Problem:
Retype exactly the lines that run from the line with "theorem tbwi : Statement" to the final line of the entries, keeping both ends and nothing else.

Supplied data:
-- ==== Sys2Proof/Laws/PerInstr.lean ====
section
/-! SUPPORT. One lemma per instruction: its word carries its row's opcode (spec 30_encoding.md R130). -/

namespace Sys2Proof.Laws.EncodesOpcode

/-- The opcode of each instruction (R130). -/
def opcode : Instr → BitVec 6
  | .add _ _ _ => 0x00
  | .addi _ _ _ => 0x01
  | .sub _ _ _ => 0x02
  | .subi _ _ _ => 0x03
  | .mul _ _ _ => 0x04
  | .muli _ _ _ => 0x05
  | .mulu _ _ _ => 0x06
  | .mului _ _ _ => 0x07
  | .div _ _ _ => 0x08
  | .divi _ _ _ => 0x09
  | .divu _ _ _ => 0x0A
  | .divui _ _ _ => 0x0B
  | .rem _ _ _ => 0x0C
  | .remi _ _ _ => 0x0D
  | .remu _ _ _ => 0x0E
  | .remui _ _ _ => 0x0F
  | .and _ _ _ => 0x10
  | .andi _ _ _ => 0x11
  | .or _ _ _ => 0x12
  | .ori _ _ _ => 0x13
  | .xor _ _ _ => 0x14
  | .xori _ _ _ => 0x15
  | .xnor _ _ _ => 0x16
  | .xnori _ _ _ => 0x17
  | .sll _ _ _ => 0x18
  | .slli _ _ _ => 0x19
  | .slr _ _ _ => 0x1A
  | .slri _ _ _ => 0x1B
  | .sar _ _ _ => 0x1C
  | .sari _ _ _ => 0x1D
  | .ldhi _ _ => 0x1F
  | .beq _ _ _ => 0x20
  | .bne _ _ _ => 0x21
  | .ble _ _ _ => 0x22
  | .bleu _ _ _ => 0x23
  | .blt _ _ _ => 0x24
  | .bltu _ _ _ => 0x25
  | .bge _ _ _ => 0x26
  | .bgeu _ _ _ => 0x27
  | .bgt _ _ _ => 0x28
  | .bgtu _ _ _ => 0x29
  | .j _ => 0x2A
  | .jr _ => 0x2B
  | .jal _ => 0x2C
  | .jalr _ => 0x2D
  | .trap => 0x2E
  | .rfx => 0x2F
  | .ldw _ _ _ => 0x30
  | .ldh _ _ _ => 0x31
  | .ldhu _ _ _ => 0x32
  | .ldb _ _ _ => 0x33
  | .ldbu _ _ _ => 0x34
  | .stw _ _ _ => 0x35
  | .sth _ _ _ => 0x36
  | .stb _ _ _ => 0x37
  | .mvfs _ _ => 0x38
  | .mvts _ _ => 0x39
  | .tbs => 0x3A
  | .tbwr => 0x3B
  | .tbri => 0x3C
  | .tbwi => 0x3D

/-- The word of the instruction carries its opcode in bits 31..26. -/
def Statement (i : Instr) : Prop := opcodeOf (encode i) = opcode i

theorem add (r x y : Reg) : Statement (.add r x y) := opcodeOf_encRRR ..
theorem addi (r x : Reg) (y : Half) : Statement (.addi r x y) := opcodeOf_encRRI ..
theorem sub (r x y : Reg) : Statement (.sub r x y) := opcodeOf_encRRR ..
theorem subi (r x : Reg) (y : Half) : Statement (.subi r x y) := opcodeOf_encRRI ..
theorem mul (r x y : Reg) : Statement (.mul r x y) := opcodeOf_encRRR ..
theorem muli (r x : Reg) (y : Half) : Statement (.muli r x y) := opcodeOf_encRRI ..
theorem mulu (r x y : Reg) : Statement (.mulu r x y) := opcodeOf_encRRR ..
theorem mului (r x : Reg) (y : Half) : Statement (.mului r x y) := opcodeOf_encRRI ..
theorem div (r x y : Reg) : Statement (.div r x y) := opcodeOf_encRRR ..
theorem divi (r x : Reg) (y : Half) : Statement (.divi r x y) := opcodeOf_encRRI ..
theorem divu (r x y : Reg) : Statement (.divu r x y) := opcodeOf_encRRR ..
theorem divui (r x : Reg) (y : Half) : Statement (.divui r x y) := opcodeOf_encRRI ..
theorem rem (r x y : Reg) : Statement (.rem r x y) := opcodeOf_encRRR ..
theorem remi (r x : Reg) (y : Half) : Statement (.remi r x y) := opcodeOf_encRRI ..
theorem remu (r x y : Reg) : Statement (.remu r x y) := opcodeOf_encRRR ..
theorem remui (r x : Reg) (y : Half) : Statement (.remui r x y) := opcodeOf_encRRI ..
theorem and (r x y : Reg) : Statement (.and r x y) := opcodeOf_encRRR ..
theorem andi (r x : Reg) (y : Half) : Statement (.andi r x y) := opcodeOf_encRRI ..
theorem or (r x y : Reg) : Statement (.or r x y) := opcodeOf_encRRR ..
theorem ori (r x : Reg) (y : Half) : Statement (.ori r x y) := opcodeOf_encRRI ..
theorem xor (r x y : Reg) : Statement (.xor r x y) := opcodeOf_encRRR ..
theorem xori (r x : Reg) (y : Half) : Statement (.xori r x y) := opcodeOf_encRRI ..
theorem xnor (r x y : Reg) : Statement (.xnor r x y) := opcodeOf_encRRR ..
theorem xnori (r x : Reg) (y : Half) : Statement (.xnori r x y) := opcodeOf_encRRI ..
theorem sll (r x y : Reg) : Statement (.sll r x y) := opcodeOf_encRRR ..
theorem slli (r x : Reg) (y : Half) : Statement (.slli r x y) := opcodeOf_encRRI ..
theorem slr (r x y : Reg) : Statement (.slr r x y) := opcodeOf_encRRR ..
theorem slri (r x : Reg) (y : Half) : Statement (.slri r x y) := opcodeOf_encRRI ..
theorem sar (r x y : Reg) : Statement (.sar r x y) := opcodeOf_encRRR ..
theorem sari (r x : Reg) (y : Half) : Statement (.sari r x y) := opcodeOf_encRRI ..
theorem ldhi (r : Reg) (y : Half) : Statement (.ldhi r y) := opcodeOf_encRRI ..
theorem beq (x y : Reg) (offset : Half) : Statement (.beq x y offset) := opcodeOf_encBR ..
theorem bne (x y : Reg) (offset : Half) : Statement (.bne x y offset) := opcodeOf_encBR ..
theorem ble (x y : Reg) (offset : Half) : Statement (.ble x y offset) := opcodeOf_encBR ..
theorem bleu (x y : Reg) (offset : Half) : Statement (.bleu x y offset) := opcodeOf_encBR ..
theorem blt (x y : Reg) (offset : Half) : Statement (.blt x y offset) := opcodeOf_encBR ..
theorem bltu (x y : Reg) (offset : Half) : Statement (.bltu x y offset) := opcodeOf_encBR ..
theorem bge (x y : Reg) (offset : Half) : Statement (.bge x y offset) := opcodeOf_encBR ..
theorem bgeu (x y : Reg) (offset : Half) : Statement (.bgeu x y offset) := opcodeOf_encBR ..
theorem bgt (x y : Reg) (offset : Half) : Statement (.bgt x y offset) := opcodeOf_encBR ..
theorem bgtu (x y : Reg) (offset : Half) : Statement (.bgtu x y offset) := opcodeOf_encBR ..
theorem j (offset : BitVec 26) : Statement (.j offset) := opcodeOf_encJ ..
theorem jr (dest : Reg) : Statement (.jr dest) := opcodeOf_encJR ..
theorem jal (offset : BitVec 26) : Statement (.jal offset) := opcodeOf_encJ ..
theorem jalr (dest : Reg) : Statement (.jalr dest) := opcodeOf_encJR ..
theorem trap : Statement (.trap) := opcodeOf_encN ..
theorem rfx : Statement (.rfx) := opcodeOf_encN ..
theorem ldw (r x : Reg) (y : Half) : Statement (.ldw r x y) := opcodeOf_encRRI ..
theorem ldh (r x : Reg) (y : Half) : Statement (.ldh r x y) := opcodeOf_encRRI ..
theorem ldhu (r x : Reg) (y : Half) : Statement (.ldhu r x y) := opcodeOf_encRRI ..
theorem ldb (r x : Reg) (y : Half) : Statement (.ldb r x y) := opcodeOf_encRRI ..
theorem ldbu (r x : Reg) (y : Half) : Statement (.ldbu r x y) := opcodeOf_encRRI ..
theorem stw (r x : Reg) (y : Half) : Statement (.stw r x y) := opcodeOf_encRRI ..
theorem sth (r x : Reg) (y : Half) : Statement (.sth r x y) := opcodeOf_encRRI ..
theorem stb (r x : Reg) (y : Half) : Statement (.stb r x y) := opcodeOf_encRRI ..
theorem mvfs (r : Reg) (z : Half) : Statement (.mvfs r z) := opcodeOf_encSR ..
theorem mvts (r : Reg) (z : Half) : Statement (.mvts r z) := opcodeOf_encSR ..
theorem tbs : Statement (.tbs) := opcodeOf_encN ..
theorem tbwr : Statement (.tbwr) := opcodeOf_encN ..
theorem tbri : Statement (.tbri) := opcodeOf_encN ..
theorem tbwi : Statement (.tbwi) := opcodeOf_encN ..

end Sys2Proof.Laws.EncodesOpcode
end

Task solution:
theorem tbwi : Statement (.tbwi) := opcodeOf_encN ..

end Sys2Proof.Laws.EncodesOpcode
end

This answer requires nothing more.